Take Control of Your Online Privacy provides an introduction to the main elements of online privacy, reviewing why we need it in the first place (even if we don’t have anything to hide), what are the main threats to it, and what are the most effective strategies and tools to preserve it.
This was my first contact with the “Take control of” series of books. To my disappointment this book is obviously targeted to the not so knowledgable audience. Not that I’m a professional of privacy, but I consider myself quite knowledgable in the area. Still, I discover two or three tips in the book that will serve me well.
For the newbies, this book gives a fantastic intro about why we should care about privacy, and how to achieve it in the most common online scenarios.
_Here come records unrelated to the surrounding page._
-- ==== Sys2Proof/Machine/Tracker.lean ====
section
/-!
DEFINITION. Machine/Tracker.lean: track sets, posts, the update of a set, and its records (R357-R367).
-/
namespace Sys2Proof.Machine

/-! ### Track set fields (Table 15-1) -/

/-- MIN_HITS. -/
def tMinHits (r : List Byte) : Nat := byteAt r 0xA
/-- MAX_AGE. -/
def tMaxAge (r : List Byte) : Nat := byteAt r 0xB
/-- N_SLOTS. -/
def tSlots (r : List Byte) : Nat := leAt r 8 2
/-- BASE_SLOT. -/
def tBase (r : List Byte) : Nat := leAt r 4 4
/-- EMB_DIM. -/
def tEmb (r : List Byte) : Nat := leAt r 0xC 2
/-- An FP32 field. -/
def tF (r : List Byte) (o : Nat) : Fl := f32 (leAt r o 4)
/-- MAX_DET. -/
def tMaxDet (r : List Byte) : Nat := leAt r 0x34 2
/-- SET_BLOCK. -/
def tSetBlk (r : List Byte) : Nat := leAt r 0x38 8
/-- RECMASK bit k. -/
def tMask (r : List Byte) (k : Nat) : Bool := (byteAt r 0xF).testBit k

/-- Address of the track table: TRK_TABLE_BASE (R357, log 21). -/
def trkBase (s : State) : Nat := s.ket.resv.getD 0 + Config.trkTableOfs

/-- Address of slot i of a set. -/
def slotAt (s : State) (r : List Byte) (i : Nat) : Nat := trkBase s + 128 * (tBase r + i)

/-- Address of slot i's embedding (R358). -/
def embAt (r : List Byte) (i : Nat) : Nat := tSetBlk r + 64 * cdiv (0x50 + 8 * tSlots r) 64 + 2 * i * tEmb r

/-! ### Slots (Table 15-2) -/

/-- A live track as the update works on it. -/
structure Trk where
  i : Nat
  id : Nat
  st : Nat
  cls : Nat
  hits : Nat
  misses : Nat
  frames : Nat
  flags : Nat
  x : List Fl              -- cx, vx, cy, vy, w, vw, h, vh
  p : List Fl              -- p00, p01, p11 for cx, cy, w, h
  birth : Nat
  last : Nat
  box : List Byte
  score : Nat
  emb : List Nat           -- FP16 words
  ev : Nat := 0            -- TRACK record to emit, 0 none
  deriving DecidableEq, Repr

/-- Reads slot i of a set; none when it is free. -/
def trkRead (s : State) (r : List Byte) (i : Nat) : Option Trk :=
  let b := rdMem s (slotAt s r i) 128
  if byteAt b 4 = 0 then none
  else some
    { i := i, id := leAt b 0 4, st := byteAt b 4, cls := byteAt b 5, hits := byteAt b 6, misses := byteAt b 7,
      frames := leAt b 8 4, flags := leAt b 0xC 4, x := (List.range 8).map (fun k => f32 (leAt b (0x10 + 4 * k) 4)),
      p := (List.range 12).map (fun k => f32 (leAt b (0x30 + 4 * k) 4)), birth := leAt b 0x60 8, last := leAt b 0x68 8,
      box := (b.drop 0x70).take 8, score := leAt b 0x78 4,
      emb := (List.range (tEmb r)).map (fun k => rdLe s (embAt r i + 2 * k) 2) }

/-- The bytes of a slot. -/
def trkBytes (t : Trk) : List Byte :=
  leBytes 4 t.id ++ leBytes 1 t.st ++ leBytes 1 t.cls ++ leBytes 1 t.hits ++ leBytes 1 t.misses ++ leBytes 4 t.frames ++
    leBytes 4 t.flags ++ t.x.flatMap (fun v => leBytes 4 v.w32) ++ t.p.flatMap (fun v => leBytes 4 v.w32) ++
    leBytes 8 t.birth ++ leBytes 8 t.last ++ t.box ++ leBytes 4 t.score ++ zeros 4

/-- Writes a slot and its embedding; state 0 frees it. -/
def trkWrite (s : State) (r : List Byte) (t : Trk) : State :=
  let s := (unitWrite s (slotAt s r t.i) (if t.st = 0 then zeros 128 else trkBytes t)).1
  if tEmb r = 0 || t.st = 0 then s else (unitWrite s (embAt r t.i) (t.emb.flatMap (leBytes 2))).1

/-- A coordinate of a list. -/
def at0 (l : List Fl) (k : Nat) : Fl := l.getD k (.ofNat 0)

/-- The box of a state: x0, y0, x1, y1 in FP32. -/
def boxOf (x : List Fl) : List Fl :=
  let hw := fMul (at0 x 4) (.frac 1 2)
  let hh := fMul (at0 x 6) (.frac 1 2)
  [fSub (at0 x 0) hw, fSub (at0 x 2) hh, fAdd (at0 x 0) hw, fAdd (at0 x 2) hh]

/-- A box as four UINT16, each rounded half to even (log 29). -/
def box16 (b : List Fl) : List Byte := (List.range 4).flatMap (fun k => leBytes 2 (rneClamp 65535 (at0 b k)))

/-- Predicts a track by dt steps (R361 step 1). -/
def trkPredict (r : List Byte) (dt : Nat) (t : Trk) : Trk :=
  let d := Fl.ofNat dt
  let x := (List.range 8).map (fun k =>
    if k % 2 = 0 then fAdd (at0 t.x k) (fMul d (at0 t.x (k + 1))) else at0 t.x k)
  let p := (List.range 12).map (fun k =>
    let p00 := at0 t.p (k / 3 * 3)
    let p01 := at0 t.p (k / 3 * 3 + 1)
    let p11 := at0 t.p (k / 3 * 3 + 2)
    if k % 3 = 0 then
      fAdd (fAdd p00 (fMul d (fAdd (fMul (.ofNat 2) p01) (fMul d p11)))) (fMul d (tF r 0x24))
    else if k % 3 = 1 then fAdd p01 (fMul d p11)
    else fAdd p11 (fMul d (tF r 0x28)))
  { t with x := x, p := p, frames := (t.frames + dt) % 2 ^ 32 }

/-! ### Detections -/

/-- A detection of a post block (Table 15-3). -/
structure Det where
  k : Nat
  box : List Byte
  score : Nat
  cls : Nat
  carried : Bool
  age : Nat
  src : Nat
  emb : Option (List Fl)
  deriving DecidableEq, Repr

/-- Detection k of a post block. -/
def detRead (s : State) (r : List Byte) (post k : Nat) : Det :=
  let b := rdMem s (post + 0x40 + 32 * k) 32
  { k := k, box := b.take 8, score := leAt b 8 4, cls := byteAt b 0xC, carried := (byteAt b 0xD).testBit 0,
    age := byteAt b 0xE, src := leAt b 0x10 8,
    emb := if tEmb r = 0 || leAt b 0x18 4 = 0xFFFFFFFF then none
      else some ((List.range (tEmb r)).map (fun j =>
        fp16.dec (rdLe s (post + 0x40 + 32 * tMaxDet r + 2 * tEmb r * k + 2 * j) 2))) }

/-- Corner k of a detection's box. -/
def Det.c (d : Det) (k : Nat) : Nat := leAt d.box (2 * k) 2

/-- Intersection over union of a predicted box and a detection's (R362). -/
def iou (b : List Fl) (d : Det) : Fl :=
  let z := Fl.ofNat 0
  let iw := (fSub ((at0 b 2).min (.ofNat (d.c 2))) ((at0 b 0).max (.ofNat (d.c 0)))).max z
  let ih := (fSub ((at0 b 3).min (.ofNat (d.c 3))) ((at0 b 1).max (.ofNat (d.c 1)))).max z
  let inter := fMul iw ih
  let ta := fMul (fSub (at0 b 2) (at0 b 0)) (fSub (at0 b 3) (at0 b 1))
  let da := Fl.ofNat ((d.c 2 - d.c 0) * (d.c 3 - d.c 1))
  if inter.isZero then z else fDiv inter (fSub (fAdd ta da) inter)

/-- Dot product in index order. -/
def dot (a b : List Fl) : Fl := (a.zip b).foldl (fun t q => fAdd t (fMul q.1 q.2)) (.ofNat 0)

/-- An FP16 embedding has a non-zero element. -/
def embHas (e : List Nat) : Bool := e.any (fun w => w % 32768 != 0)

/-- A candidate pair with its quantised cost: slot, detection, cost (R362). -/
structure Edge where
  t : Nat
  d : Nat
  c : Nat
  deriving DecidableEq, Repr

/-- The candidate pair of a track and a detection in a stage. -/
def pairOf (r : List Byte) (stage1 : Bool) (t : Trk) (d : Det) : List Edge :=
  let v := iou (boxOf t.x) d
  let dd : Option Fl := if stage1 && tEmb r != 0 && embHas t.emb then
      d.emb.map (fun e => fSub (.ofNat 1) (dot (t.emb.map fp16.dec) e))
    else none
  let near := match dd with
    | some q => q.le (tF r 0x14)
    | none => false
  if ((byteAt r 1).testBit 0 || t.cls == d.cls) && (Fl.ofNat 0).lt v && ((tF r 0x10).le v || near) then
    let w := tF r 0x18
    let one := Fl.ofNat 1
    let cost := match dd with
      | some q => fAdd (fMul (fSub one w) (fSub one v)) (fDiv (fMul w q) (.ofNat 2))
      | none => fSub one v
    [⟨t.i, d.k, rneClamp (2 ^ 32) (cost.mul (.ofNat 65535))⟩]
  else []

/-- The edges that share a track or a detection with a set of edges. -/
def growEdges (es cur : List Edge) : Nat → List Edge
  | 0 => cur
  | k + 1 => growEdges es (es.filter (fun e => cur.any (fun q => q.t == e.t || q.d == e.d))) k

/-- The connected components of the candidate pairs. -/
def components : Nat → List Edge → List (List Edge)
  | 0, _ => []
  | _, [] => []
  | k + 1, e :: es =>
    let c := growEdges (e :: es) [e] (es.length + 1)
    c :: components k (es.filter (fun q => !c.contains q))

/-- An assignment: pairs in slot order, with the sum of their costs. -/
structure Asg where
  n : Nat := 0
  cost : Nat := 0
  pairs : List (Nat × Nat) := []
  deriving DecidableEq, Repr

/-- Pairs as one list of numbers, for lexicographic order. -/
def Asg.flat (a : Asg) : List Nat := a.pairs.flatMap (fun p => [p.1, p.2])

/-- The order of R362: more pairs, then less cost, then the lexicographically least list. -/
def Asg.better (a b : Asg) : Bool :=
  decide (b.n < a.n) || (a.n == b.n && (decide (a.cost < b.cost) || (a.cost == b.cost && decide (a.flat < b.flat))))

/-- The best assignment of tracks, in slot order, to detections not yet used. -/
def bestAsg (es : List Edge) : List Nat → List Nat → Asg
  | [], _ => {}
  | t :: ts, used =>
    (es.filter (fun e => e.t == t && !used.contains e.d)).foldl (fun b e =>
      let r := bestAsg es ts (e.d :: used)
      let a : Asg := { n := r.n + 1, cost := r.cost + e.c, pairs := (t, e.d) :: r.pairs }
      if a.better b then a else b) (bestAsg es ts used)

/-- Inserts in order. -/
def insBy {α : Type} (lt : α → α → Bool) (x : α) : List α → List α
  | [] => [x]
  | y :: t => if lt x y then x :: y :: t else y :: insBy lt x t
For the most advance reader, it serves as a great guide on how to talk and present the main privacy concepts to other people, for instance relatives and friends.
The book is pretty thorough in describing the risks of the most popular online tools, and every method presented to preserve our privacy includes a detailed summary of what information is still leaked, so the reader is well informed of their limitations.
One important, if not critical, aspect of online privacy that the author misses to mention is the lack of transparency of proprietary software, which could well be the compromised link of the privacy chain. The author suggests the use of many tools and services (such as Transporter or 1Password) for which we don’t have any guarantees that they don’t leak any of our information. Most of these have viable open source alternatives which I think the author should also present and encourage to use. Trust in software vendors is not an option after the revelations of Snowden.
Overall, a good read with certain limitations.